The fact that there is an agreement to resell the property to the sellor at a fixed price, or that he has an option to repurchase it, does not, of itself, establish that the transaction is a mortgage. In determining whether a contract is a mortgage or a sale with the right of repurchase, a test generally accepted as decisive is "the mutuality and reciprocity of the remedies of the parties; that is to say, if the grantee enjoys a right, reciprocal to that of the grantor, to demand a reconveyance, to compel the latter to pay the consideration named in the stipulation for reconveyance, the transaction is a mortgage, while if he has no such right to compel payment, the transaction is a conditional sale." Guilford-Chester Water Co. v. Guilford, supra.
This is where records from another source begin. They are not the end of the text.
/-- R185, R186, R188: a repeat begins at iteration rpc with its count, read once, and further iterations issue at the same address. A count that
is not above rpc ends it: the pc passes the repeated words and rpc is 0. An iteration that completes adds one to rpc, and the last one
leaves rpc 0 and the pc behind the words. R186, R187: iteration j executes the F-word with j strides added to each of its fields D, A and B
and with its literal, the next pc behind the words. Before an iteration after the first, the stepped fields are checked: the first in the
order D, A, B that leaves its class, or breaks or runs off the end of its register group, raises REP_RANGE with its number, and the
iteration is not begun. An issue ends as it stands unless an older instruction is on its way. R188, R327, R328: URET with another value in
rpc than the handler found goes on there (the model's choice in its details, log entry 38): at or above the count no further iteration
executes, and the pc passes the words; below it the trapped iteration is replaced by iteration rpc. With the value found, the record stands
as it was. -/
def Obligations.Repeats : Prop :=
  ((∀ (p : RepPrefix) (f : BitVec 64) (lit : Option (BitVec 62)) (s u : State) (n : Nat) (r : Fin 32),
      (p.count = .imm (BitVec.ofNat 16 n) → n < 65536 → u = s) →
      (p.count = .reg r → popped [r] s = some u ∧ n = (u.x r).toNat) →
      (p.count = .imm (BitVec.ofNat 16 n) ∧ n < 65536 ∨ p.count = .reg r) →
      (n ≤ u.hart.csr.rpc.toNat → exec (.rep p f lit) s = .next ((u.modCsr (fun c => { c with rpc := 0 })).modCtl (fun c =>
        { c with pc := u.hart.ctl.next, rep := none, resume := none, begin := 0, phase := .running }))) ∧
      (u.hart.csr.rpc.toNat < n → exec (.rep p f lit) s = .next (u.modCtl (fun c =>
        { c with rep := some ⟨n, p, f, lit⟩, phase := .running })))) ∧
    (∀ (s : State) (r : RepState), s.hart.ctl.rep = some r →
      let j := s.hart.csr.rpc.toNat
      let t := s.retire
      (j + 1 < r.count → j + 1 < 2 ^ 64 → t.hart.csr.rpc.toNat = j + 1 ∧ t.hart.ctl.pc = s.hart.ctl.pc ∧ t.hart.ctl.rep = some r) ∧
      (r.count ≤ j + 1 → t.hart.csr.rpc = 0 ∧ t.hart.ctl.pc = s.hart.ctl.next ∧ t.hart.ctl.rep = none) ∧
      t.hart.csr.inst = s.hart.csr.inst + 1 ∧ t.hart.ctl.resume = none ∧ t.hart.ctl.begin = 0 ∧ t.hart.ctl.scat = none ∧
        t.hart.regs = s.hart.regs)) ∧
  ((∀ (s : State) (r : RepState) (k : Nat), s.sleeping = false → s.hart.ctl.rep = some r → s.hart.ctl.aside = none → s.hart.ctl.reissue = [] →
      let j := s.hart.csr.rpc.toNat
      let w := s.setNext (if r.lit.isSome then 3 else 2)
      let field := repRangeField s.hart.place.tiles s.vt.size (FWord.ofWord r.f) r.p j
      let does := fun (o : Out) => s.issueOnce = andThen o s.settled
      (r.count ≤ j → does (.next (w.startRep r))) ∧
      (j < r.count → 0 < j → field = some k → does (.next (w.deliverEarly (trapOf .repRange (BitVec.ofNat 64 k))))) ∧
      (j < r.count → j = 0 ∨ field = none →
        does (w.issueWord (instrOf (decodeF s.hart.place.tiles ((FWord.ofWord r.f).step r.p j) (r.lit.map litWordOf)))))) ∧
    (∀ (f : FWord) (p : RepPrefix) (j : Nat), f.step p j =
      { f with d := f.d + j * p.sd.toNat, a := f.a + j * p.sa.toNat, b := f.b + j * p.sb.toNat }) ∧
    (∀ (s t : State), s.olderWork = false → t.hart.ctl.aside = none → s.settled t = t) ∧
    (∀ (tiles g j : Nat) (f : FWord) (p : RepPrefix) (sh : Shape) (row : FormRow), shapeOf f = .ok sh → sh.form? f = some row →
      let out := fun (c : FClass) (x n : Nat) => match c with
        | .v => x % n ≠ 0 ∨ 64 < x + n
        | .x => 32 ≤ x
        | .g => 8 ≤ x
        | .k => 8 ≤ x
        | .s => 8 ≤ x
        | .q => 4 ≤ x
        | .p => 16 ≤ x
        | .t => tiles ≤ x
        | .none => False
        | .sc => False
      let leaves := fun (stride : BitVec 3) (c : FClass) (x n : Nat) => stride ≠ 0 ∧ out c (x + j * stride.toNat) n
      let d := leaves p.sd row.d f.d (fieldGroup f.opc f.fn true g)
      let a := leaves p.sa row.a f.a g
      let b := leaves p.sb row.b f.b g
      let got := repRangeField tiles g f p j
      (d → got = some 0) ∧ (¬d → a → got = some 1) ∧ (¬d → ¬a → b → got = some 2) ∧ (¬d → ¬a → ¬b → got = none))) ∧
  (∀ (r : TrapRec) (q : RepState) (i : Nat) (m : Word), r.iter = some (q, i) → i < 2 ^ 64 →
      let after := r.pc + (if q.lit.isSome then 24 else 16)
      let l := r.left m
      (m.toNat = i → l.again = true ∧ l.iter = r.iter ∧ l.list = r.list ∧ l.cont = r.cont) ∧
      (m.toNat ≠ i → q.count ≤ m.toNat → l.again = false ∧ l.iter = none ∧
        (∀ f, f ∈ l.list ↔ f ∈ r.list ∧ ¬(f.pc = r.pc ∧ f.iter.isSome = true)) ∧
        (r.cont.rep.isSome = true → r.cont.pc = r.pc → l.cont = ⟨after, none, 0⟩)) ∧
      (m.toNat ≠ i → m.toNat < q.count → l.again = true ∧ l.iter = some (q, m.toNat)))
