theorem Sys2Proof.Laws.Exact.vsub (h : Hdr) (d : Fin 64) (a : CVec) (b : VSrc) (m : Fin 8) : Sys2Proof.Laws.Exact.Statement (.vsub h d a b m) := by
  intro hwf _ _
  have e : encode (.vsub h d a b m) = fEnc h b.immOf { opc := 0x20, fn := 1, form := b.formVal, d := d.val, a := a.r.val, ca := a.ch, b := b.bVal, cb := b.chVal, m := m.val } := rfl
  rcases b with v | r | (b | b) <;>
  · rw [e, decode_fEnc (hf := by constructor <;> simp [VSrc.formVal, VSrc.bVal, VSrc.immOf, VSrc.chVal, FWord.vsrc] <;> omega)]
    refine (decodeF_ok rfl rfl ?_).trans ?_ <;>
      simp [Shape.accepts, Shape.reservedOk, FClass.resvOk, Shape.maskOk, FClass.chainable, litOk, FClass.regOk, FClass.size, FWord.withEnc, literal_litNext, Imm.isLit, Imm.immVal, fldN_val, FWord.hdr, FWord.immv, FWord.immBits, FWord.immBv, VSrc.formVal, VSrc.bVal, VSrc.immOf, VSrc.chVal, FWord.vsrc]

theorem Sys2Proof.Laws.Exact.vrsub (h : Hdr) (d : Fin 64) (a : CVec) (b : VSrc) (m : Fin 8) : Sys2Proof.Laws.Exact.Statement (.vrsub h d a b m) := by
  intro hwf _ _
  have e : encode (.vrsub h d a b m) = fEnc h b.immOf { opc := 0x20, fn := 2, form := b.formVal, d := d.val, a := a.r.val, ca := a.ch, b := b.bVal, cb := b.chVal, m := m.val } := rfl
  rcases b with v | r | (b | b) <;>
  · rw [e, decode_fEnc (hf := by constructor <;> simp [VSrc.formVal, VSrc.bVal, VSrc.immOf, VSrc.chVal, FWord.vsrc] <;> omega)]
    refine (decodeF_ok rfl rfl ?_).trans ?_ <;>
      simp [Shape.accepts, Shape.reservedOk, FClass.resvOk, Shape.maskOk, FClass.chainable, litOk, FClass.regOk, FClass.size, FWord.withEnc, literal_litNext, Imm.isLit, Imm.immVal, fldN_val, FWord.hdr, FWord.immv, FWord.immBits, FWord.immBv, VSrc.formVal, VSrc.bVal, VSrc.immOf, VSrc.chVal, FWord.vsrc]

theorem Sys2Proof.Laws.Exact.vand (h : Hdr) (d : Fin 64) (a : CVec) (b : VSrc) (m : Fin 8) : Sys2Proof.Laws.Exact.Statement (.vand h d a b m) := by
  intro hwf _ _
  have e : encode (.vand h d a b m) = fEnc h b.immOf { opc := 0x20, fn := 3, form := b.formVal, d := d.val, a := a.r.val, ca := a.ch, b := b.bVal, cb := b.chVal, m := m.val } := rfl
  rcases b with v | r | (b | b) <;>
  · rw [e, decode_fEnc (hf := by constructor <;> simp [VSrc.formVal, VSrc.bVal, VSrc.immOf, VSrc.chVal, FWord.vsrc] <;> omega)]
    refine (decodeF_ok rfl rfl ?_).trans ?_ <;>
      simp [Shape.accepts, Shape.reservedOk, FClass.resvOk, Shape.maskOk, FClass.chainable, litOk, FClass.regOk, FClass.size, FWord.withEnc, literal_litNext, Imm.isLit, Imm.immVal, fldN_val, FWord.hdr, FWord.immv, FWord.immBits, FWord.immBv, VSrc.formVal, VSrc.bVal, VSrc.immOf, VSrc.chVal, FWord.vsrc]

theorem Sys2Proof.Laws.Exact.vor (h : Hdr) (d : Fin 64) (a : CVec) (b : VSrc) (m : Fin 8) : Sys2Proof.Laws.Exact.Statement (.vor h d a b m) := by
  intro hwf _ _
  have e : encode (.vor h d a b m) = fEnc h b.immOf { opc := 0x20, fn := 4, form := b.formVal, d := d.val, a := a.r.val, ca := a.ch, b := b.bVal, cb := b.chVal, m := m.val } := rfl
  rcases b with v | r | (b | b) <;>
  · rw [e, decode_fEnc (hf := by constructor <;> simp [VSrc.formVal, VSrc.bVal, VSrc.immOf, VSrc.chVal, FWord.vsrc] <;> omega)]
    refine (decodeF_ok rfl rfl ?_).trans ?_ <;>
      simp [Shape.accepts, Shape.reservedOk, FClass.resvOk, Shape.maskOk, FClass.chainable, litOk, FClass.regOk, FClass.size, FWord.withEnc, literal_litNext, Imm.isLit, Imm.immVal, fldN_val, FWord.hdr, FWord.immv, FWord.immBits, FWord.immBv, VSrc.formVal, VSrc.bVal, VSrc.immOf, VSrc.chVal, FWord.vsrc]

theorem Sys2Proof.Laws.Exact.vxor (h : Hdr) (d : Fin 64) (a : CVec) (b : VSrc) (m : Fin 8) : Sys2Proof.Laws.Exact.Statement (.vxor h d a b m) := by
  intro hwf _ _
  have e : encode (.vxor h d a b m) = fEnc h b.immOf { opc := 0x20, fn := 5, form := b.formVal, d := d.val, a := a.r.val, ca := a.ch, b := b.bVal, cb := b.chVal, m := m.val } := rfl
  rcases b with v | r | (b | b) <;>
  · rw [e, decode_fEnc (hf := by constructor <;> simp [VSrc.formVal, VSrc.bVal, VSrc.immOf, VSrc.chVal, FWord.vsrc] <;> omega)]
    refine (decodeF_ok rfl rfl ?_).trans ?_ <;>
      simp [Shape.accepts, Shape.reservedOk, FClass.resvOk, Shape.maskOk, FClass.chainable, litOk, FClass.regOk, FClass.size, FWord.withEnc, literal_litNext, Imm.isLit, Imm.immVal, fldN_val, FWord.hdr, FWord.immv, FWord.immBits, FWord.immBv, VSrc.formVal, VSrc.bVal, VSrc.immOf, VSrc.chVal, FWord.vsrc]

theorem Sys2Proof.Laws.Exact.vsll (h : Hdr) (d : Fin 64) (a : CVec) (b : VSrc) (m : Fin 8) : Sys2Proof.Laws.Exact.Statement (.vsll h d a b m) := by
  intro hwf _ _
  have e : encode (.vsll h d a b m) = fEnc h b.immOf { opc := 0x20, fn := 6, form := b.formVal, d := d.val, a := a.r.val, ca := a.ch, b := b.bVal, cb := b.chVal, m := m.val } := rfl
  rcases b with v | r | (b | b) <;>
  · rw [e, decode_fEnc (hf := by constructor <;> simp [VSrc.formVal, VSrc.bVal, VSrc.immOf, VSrc.chVal, FWord.vsrc] <;> omega)]
    refine (decodeF_ok rfl rfl ?_).trans ?_ <;>
      simp [Shape.accepts, Shape.reservedOk, FClass.resvOk, Shape.maskOk, FClass.chainable, litOk, FClass.regOk, FClass.size, FWord.withEnc, literal_litNext, Imm.isLit, Imm.immVal, fldN_val, FWord.hdr, FWord.immv, FWord.immBits, FWord.immBv, VSrc.formVal, VSrc.bVal, VSrc.immOf, VSrc.chVal, FWord.vsrc]

theorem Sys2Proof.Laws.Exact.vsrl (h : Hdr) (d : Fin 64) (a : CVec) (b : VSrc) (m : Fin 8) : Sys2Proof.Laws.Exact.Statement (.vsrl h d a b m) := by
  intro hwf _ _
  have e : encode (.vsrl h d a b m) = fEnc h b.immOf { opc := 0x20, fn := 7, form := b.formVal, d := d.val, a := a.r.val, ca := a.ch, b := b.bVal, cb := b.chVal, m := m.val } := rfl
  rcases b with v | r | (b | b) <;>
  · rw [e, decode_fEnc (hf := by constructor <;> simp [VSrc.formVal, VSrc.bVal, VSrc.immOf, VSrc.chVal, FWord.vsrc] <;> omega)]
    refine (decodeF_ok rfl rfl ?_).trans ?_ <;>
      simp [Shape.accepts, Shape.reservedOk, FClass.resvOk, Shape.maskOk, FClass.chainable, litOk, FClass.regOk, FClass.size, FWord.withEnc, literal_litNext, Imm.isLit, Imm.immVal, fldN_val, FWord.hdr, FWord.immv, FWord.immBits, FWord.immBv, VSrc.formVal, VSrc.bVal, VSrc.immOf, VSrc.chVal, FWord.vsrc]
Courts of equity have no power to substitute a different contract in the place of the one actually made, but will presume that the interest of either party to the contract is expressed in the language thereof. Hibernian BankingAssociation v. Davis, supra; 41 C.J. 287. The evidence in the instant case did not overcome the presumption that the transaction was a conditional sale.
Decree affirmed, with costs.
For affirmance — THE CHIEF-JUSTICE, TRENCHARD, PARKER, LLOYD, CASE, BODINE, DONGES, HEHER, VAN BUSKIRK, KAYS, HETFIELD, DEAR, WELLS, DILL, JJ. 14.